For a cylinder at position $p$ , a small change of its relative permittivity, $δ ε_{r} (p)$ , introduces an electric dipole moment, which leads to a variation of the electromagnetic field at $p^{'}$ . When we change the relative permittivities of all cylinders simultaneously, the total change of electric field at $p^{'}$ will be a superposition of variations caused by all cylinders. Based on the adjoint method for inverse design of analog patterns [1,5], the variation in FOM is given by $δ FOM = 2 ε_{0} V \int_{χ} δ ε_{r} (p) Re [E^{A} (p) \cdot E^{old} (p)] d^{3} p,$ (2)where $χ$ is the design region in all $20 \times 20$ cylinders with the same and fixed shape, $ε_{0}$ is the permittivity of vacuum, $V$ is the volume of a single cylinder, $E^{old} (p)$ means the electric field at position $p$ before permittivity change, and $E^{A} (p)$ represents the adjoint field at $p$ . Thus, the path to a gradient-based optimization could be reached by updating relative permittivity of each cylinder in iterations as $δ ε_{r} (p) = Re [E^{A} (p) \cdot E^{old} (p)],$ (3)to ensure that $δ FOM$ maintains positive; thus, device performance can be continuously optimized during the iteration process.
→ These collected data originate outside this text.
/-- Checks 0x0A to 0x0E of pass 1. -/
def Dev.pass1Content (d : Dev) (ld : Load) (im : List Byte) (full : Bool) (t : List Section) : Pass1 :=
  let base := d.imgBase full im t
  let entries := d.imgEntries full im t
  match (List.range t.length).find? (fun i =>
      match t[i]? with
      | some s => !sectionOk d base im t s
      | none => false) with
  | some i => .fails 0x0A i none
  | none =>
  let ovls := imgOverlays im t
  let kept := if full then [] else d.cfg.ovls.filter (fun o => !(ovls.map (·.1)).contains o.idx)
  match placeAll kept ovls with
  | .error i => .fails 0x0A (sectionIndex t 6 i) none
  | .ok place =>
  let effs := imgEffs base im t
  match ovls.find? (fun x => (effs.any (fun e => e.1 = x.1 && safetyDiff base e.2.2)) ≠ ovlTouch x.2.1) with
  | some x => .fails 0x0B (sectionIndex t 6 x.1) none
  | none =>
  if full ∧ 98304 < 64 * lockedSize (lockedRanges (imgSection im t 7 0)) then
    .fails 0x0C (sectionIndex t 7 0) none
  else
  match (if full then proof base entries else none) with
  | some p => .fails 0x0D (sectionIndex t 2 0) (some p)
  | none =>
  match effs.find? (fun e => (proof e.2.2 entries).isSome) with
  | some e => .fails 0x0D (sectionIndex t (if e.2.1 then 2 else 6) e.1) (proof e.2.2 entries)
  | none =>
  let busy := if d.rd (.cfg .OVL_STATUS_STATE) = 0 then [] else [d.rd (.cfg .OVL_STATUS_TARGET)]
  match (if full then none else ovls.find? (fun x => (d.rd (.cfg .OVL_STATUS_ACTIVE) :: busy).contains x.1)) with
  | some x => .fails 0x0E (sectionIndex t 6 x.1) none
  | none => .passes { ld with
      pass2 := true, full := full, table := t, sealAt := bitAt (leAt im 0x17 1) 1, secVer := leAt im 0x10 4,
      digest := Config.sha384 (im.take (match t.getLast? with | some s => s.off | none => 0)),
      place := place,
      flds := if full then (imgBaseRecs im t).flatMap RegRec.fields else [] }

/-- Pass 1 of a load: checks 0x01 (its second part) and 0x04 to 0x0E in order (R94). -/
def Dev.pass1 (o : Otp) (d : Dev) (ld : Load) (image : List Byte) : Pass1 :=
  let im := sliceB image 0 ld.len
  let full : Bool := leAt im 6 1 = 1
  if full ∧ (d.sealed ∨ d.is (.tck .STATUS_RUNNING)) then .fails 1 0xFF none
  else if !imgHeaderOk im ld.len ∨ (ld.boot ∧ !full) then .fails 4 0xFF none
  else if !imgTargetOk im (d.rd (.sys .REVISION_MAJOR)) o.safetyFuse then .fails 5 0xFF none
  else match tableFault im full ld.len with
  | some i => .fails 6 i none
  | none =>
  let t := imgTable im
  match t.getLast? with
  | none => .fails 6 0xFF none
  | some sig =>
  if !imgSignatureOk o im sig then .fails 7 (t.length - 1) none
  else if leAt im 0x10 4 < o.arb then .fails 8 0xFF none
  else if !full ∧ sliceB im 0x20 48 ≠ d.cfg.digest then .fails 9 0xFF none
  else d.pass1Content ld im full t

/-- The start of pass 2 of a FULL load: keys and SAs, local data and cluster memory and the
instruction memories are zeroed (R191, R193, R253). -/
def Dev.pass2Start (d : Dev) (ld : Load) : Dev :=
  let d := { d with cfg := { d.cfg with load := some ld } }.wr (.cfg .STATUS_LOAD_PASS) 1
  if ld.full then
    ((d.zeroiseKeys.zeroLines (ldmLine 0 0) 16384).zeroLines (clusterLine 0) 32768).zeroLines (imemLine 0 0) 8192
  else d

/-- The proof's first failure recorded (R62). -/
def Dev.proofError (d : Dev) (p : Nat × Nat × Nat) : Dev :=
  d.wrs [(.tck .PROOF_ERR_CODE, p.1), (.tck .PROOF_ERR_SLOT, p.2.1), (.tck .PROOF_ERR_PORT, p.2.2),
    (.tck .STATUS_PROOF_FAIL, 1)]

/-! ### Pass 2 -/

/-- Whole lines written with bytes, zero-filled to their end. -/
def Dev.putLines (d : Dev) (l n : Nat) (bs : List Byte) : Dev :=
  (d.zeroLines l n).store (64 * l) (bs.take (64 * n))

/-- An overlay's section and Ephemeris written to their run of the store (R612). -/
def Dev.storeOvl (d : Dev) (o : Ovl) (bs : List Byte) (eph : Option (List Byte)) : Dev :=
  let n := (o.len + 63) / 64
  let d := d.putLines (tableLine o.line) n bs
  match eph with
  | some e => d.putLines (tableLine (o.line + n)) 17 e
  | none => d

/-- The overlays of an image stored and made valid (R99, R100). -/
def Dev.applyOvls (d : Dev) (ld : Load) (im : List Byte) : Dev :=
  let t := ld.table
  let d := d.dropOvls (if ld.full then List.range' 1 8 else ld.place.map (·.idx))
  ld.place.foldl (fun d o =>
    let bs := imgSection im t 6 o.idx
    let d := d.storeOvl o bs (if hasSection t 2 o.idx then some (imgSection im t 2 o.idx) else none)
    { d with cfg := { d.cfg with ovls := d.cfg.ovls ++ [o] } }.ovlInfo o.idx bs) d

/-- The base content of a FULL image applied from the bytes pass 2 reads (R85, R94, R164, R192). -/
def Dev.applyFull (d : Dev) (ld : Load) (im : List Byte) : Dev :=
  let t := ld.table
  let old := d
  let d := { d with regs := applyRecs false d.regs (imgBaseRecs im t) }
  let d := d.zeroLines (tableLine 0) 0x1800
  let d := { d with mem := d.mem.filter (fun c => !(64 * tableLine 0 ≤ c.1 && c.1 < 64 * tableLine 0x1800)) }
  let d := (imgLines im t).foldl (fun d c => d.store c.1 [c.2]) d
  let d := d.putLines (ephLine 0) 17 (imgSection im t 2 0)
  let d := (List.range 8).foldl (fun d p =>
    d.putLines (imemLine p 0) 1024 ((imgSection im t 5 p).drop 576)) d
  let d := { d with cfg := { d.cfg with
      bank := 0, locked := lockedRanges (imgSection im t 7 0), entries := d.imgEntries true im t } }
  (d.wr (.cfg .OVL_STATUS_ACTIVE) 0).afterConfig old

/-- The records of a load that completed (R99), and for a FULL image the base and its signature
reference (R88, R118). -/
def Dev.loadDone (d : Dev) (ld : Load) : Dev :=
  if ld.full then
    let d := { d with cfg := { d.cfg with digest := ld.digest } }
    let d := d.wrs [(.cfg .IMAGE_DIGEST_VALUE, leAt ld.digest 0 4), (.cfg .IMAGE_VER_VALUE, ld.secVer),
      (.cfg .STATUS_CONFIG, 1), (.tck .MARGIN_PCT, bitsOf (leAt d.ephBytes 0 4) 8 6)]
    let d := d.takeBase
    d.wr (.cfg .SIG_REF_CRC) (signature d.base d.cfg.locked)
  else d

/-- Pass 2 of a load: applied from the bytes it reads, its digest compared with pass 1's (R94). -/
def Dev.pass2 (d : Dev) (ld : Load) (image : List Byte) : Dev :=
  let im := sliceB image 0 ld.len
  let d := if ld.full then d.applyFull ld im else d
  let d := d.applyOvls ld im
  let digest := Config.sha384 (im.take (match ld.table.getLast? with | some s => s.off | none => 0))
  if digest ≠ ld.digest then (d.loadUndo ld).loadEnd ld 0x0F 0xFF
  else (d.loadDone ld).loadEnd ld 0 0

/-! ### Commands of a load -/

/-- IMAGE_LOAD_START (R92, R93). -/
def execImageLoadStart (s : State) : Host.Outcome State Fault Refusal :=
  s.host (fun d =>
    if d.cfg.load.isSome then
      d.wrs [(.cfg .LOAD_ERR_CODE, 1), (.cfg .LOAD_ERR_SECTION, 0xFF), (.cfg .STATUS_LOAD_FAIL, 1)]
    else { d with cfg := { d.cfg with load := some { len := d.rd (.cfg .LOAD_LEN_LEN) } } })

/-- LOAD_READ_ERROR: a bus error or timeout (0x02) or poison (0x03) met on a read of the image from
host memory (R94, R97). -/
def execLoadReadError (poison : Bool) (s : State) : Host.Outcome State Fault Refusal :=
  s.run (fun d =>
    match d.cfg.load with
    | some ld =>
      if ld.boot then d
      else
        let code := if poison then 3 else 2
        if ld.pass2 then (d.loadUndo ld).loadEnd ld code 0xFF else d.loadEnd ld code 0xFF
    | none => d)

/-- LOAD_PASS1_COMPLETE: pass 1 has read `image` (R94). -/
def execLoadPass1Complete (image : List Byte) (s : State) : Host.Outcome State Fault Refusal :=
  s.runWith (fun o d =>
    match d.cfg.load with
    | some ld =>
      if ld.pass2 then d
      else match d.pass1 o ld image with
        | .fails code sec none => d.loadEnd ld code sec
        | .fails code sec (some p) => (d.proofError p).loadEnd ld code sec
        | .passes ld => d.pass2Start ld
    | none => d)

/-- LOAD_PASS2_COMPLETE: pass 2 has read `image` (R94, R99). -/
def execLoadPass2Complete (image : List Byte) (s : State) : Host.Outcome State Fault Refusal :=
  s.run (fun d =>
    match d.cfg.load with
    | some ld => if ld.pass2 then d.pass2 ld image else d
    | none => d)

/-! ### Sealing -/

/-- SEAL (R101). -/
def execSeal (s : State) : Host.Outcome State Fault Refusal :=
  s.host (fun d =>
    if d.cfg.load.isSome then { d with cfg := { d.cfg with sealPend := true } } else d.seal)

/-- The re-evaluation of R610. -/
def Dev.reevaluate (d : Dev) : Dev :=
  let d := d.cfg.ovls.foldl (fun d o =>
    if safetyDiff d.base (d.eff o.idx) then d.wr (.cfg (.OVL_INFO_SAFETY_TOUCH (o.idx - 1))) 1 else d) d
  let bad := ((List.range' 1 8).filter (fun i => (d.ovl i).isSome)).filterMap (fun i =>
    (proof (d.eff i) d.cfg.entries).map (fun p => (i, p)))
  let first := match proof d.base d.cfg.entries with
    | some p => some p
    | none => (bad.head?).map (·.2)
  let d := match first with | some p => d.proofError p | none => d
  let d := d.dropOvls (bad.map (·.1))
  (d.wr (.cfg .SIG_REF_CRC) (signature d.base d.cfg.locked))

/-- SEAL_REEVAL_END (R610). -/
def execSealReevalEnd (s : State) : Host.Outcome State Fault Refusal :=
  s.run (fun d =>
    if d.cfg.reeval then
      let d := d.reevaluate
      { d with cfg := { d.cfg with reeval := false } }
    else d)

/-! ### The overlay switch -/

/-- Whether a switch from the active index to `b` touches safety (R91). -/
def Dev.touches (d : Dev) (b : Nat) : Bool :=
  let t := fun i => i ≠ 0 && d.is (.cfg (.OVL_INFO_SAFETY_TOUCH (i - 1)))
  t (d.rd (.cfg .OVL_STATUS_ACTIVE)) || t b

/-- Whether the safe state is active: TRIPPED or RECOVERING (R463). -/
def Dev.safeState (d : Dev) : Bool := 3 ≤ d.rd (.saf .STATE_STATE)

/-- A pending request ends with a result, its shadows discarded (R110). -/
def Dev.endRequest (d : Dev) (result : Nat) : Dev :=
  { d with cfg := { d.cfg with shadow := {}, deferred := 0, confTicks := 0 } }.wrs
    [(.cfg .OVL_STATUS_STATE, 0), (.cfg .OVL_STATUS_LAST_RESULT, result), (.cfg .OVL_STATUS_TOUCH, 0),
     (.cfg .CONF_PENDING_PENDING, 0)]

/-- The confirmation window has passed (R115). -/
def Dev.confLapsed (d : Dev) : Bool :=
  d.is (.cfg .CONF_PENDING_PENDING) && d.rd (.cfg .CONF_CTRL_TIMEOUT) ≤ d.cfg.confTicks

/-- A request whose window has passed ends with CONFIRM_TIMEOUT (R115). -/
def Dev.lapse (d : Dev) : Dev := if d.confLapsed then d.endRequest 3 else d

/-- The reason an ARM of index `b` is refused, in the order of R105. -/
def Dev.armRefusal (d : Dev) (b : Nat) : Option Nat :=
  if d.rd (.cfg .OVL_STATUS_STATE) ≠ 0 then some 7
  else if !d.sealed then some 6
  else if b ≠ 0 ∧ (d.ovl b).isNone then some 8
  else if b = d.rd (.cfg .OVL_STATUS_ACTIVE) then some 9
  else if d.safeState ∧ d.touches b then some 10
  else if d.cfg.reeval then some 7
  else none

/-- OVERLAY_ARM (R105, R113). -/
def execOverlayArm (index : Fin 16) (s : State) : Host.Outcome State Fault Refusal :=
  s.host (fun d =>
    let d := d.lapse
    let b := index.val
    match d.armRefusal b with
    | some r => (d.inc (.cfg .CNT_ARM_REFUSED)).wr (.cfg .OVL_STATUS_LAST_RESULT) r
    | none =>
      let touch := d.touches b
      let d := d.wrs [(.cfg .OVL_STATUS_STATE, 1), (.cfg .OVL_STATUS_TARGET, b), (.cfg .OVL_STATUS_TOUCH, b2n touch)]
      let d := { d with cfg := { d.cfg with deferred := 0, confTicks := 0 } }
      if touch then
        let digest := match d.ovl b with | some o => o.digest | none => d.cfg.digest
        d.wrs [(.cfg .CONF_PENDING_FROM, d.rd (.cfg .OVL_STATUS_ACTIVE)), (.cfg .CONF_PENDING_TO, b),
          (.cfg .CONF_PENDING_PENDING, 1), (.cfg .CONF_TAG_TAG, leAt digest 0 4), (.hep .PF1_IPEND_CFG, 1)]
      else d)

/-- The shadows of a switch: RWL fields and table lines that differ between the effective
configurations, and the signature reference of the target (R106). -/
def shadowOf (a b : Eff) (locked : List (Nat × Nat)) : Shadow :=
  { regs := ((regsDiff a.regs b.regs).filter Fld.rwl).map (fun f => (f, Regs.get b.regs f))
    lines := ((linesOf a.lines b.lines).filter (fun l => a.line l ≠ b.line l)).map (fun l => (l, b.line l))
    sigRef := signature b locked }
Figure 2.3 dB power divider. The optimized (a) analog and (b) quasi-digital patterns in the first and second stages, respectively. (c) The optimized ternary pattern in which the smaller air cylinders with a radius of 35 nm are highlighted in orange. (d) Simulated excess loss profiles for the three patterns. (e) Measured excess loss profiles and (f) the SEM image of the fabricated device based on the ternary pattern. Inset in (e) shows the simulated steady-state intensity distribution.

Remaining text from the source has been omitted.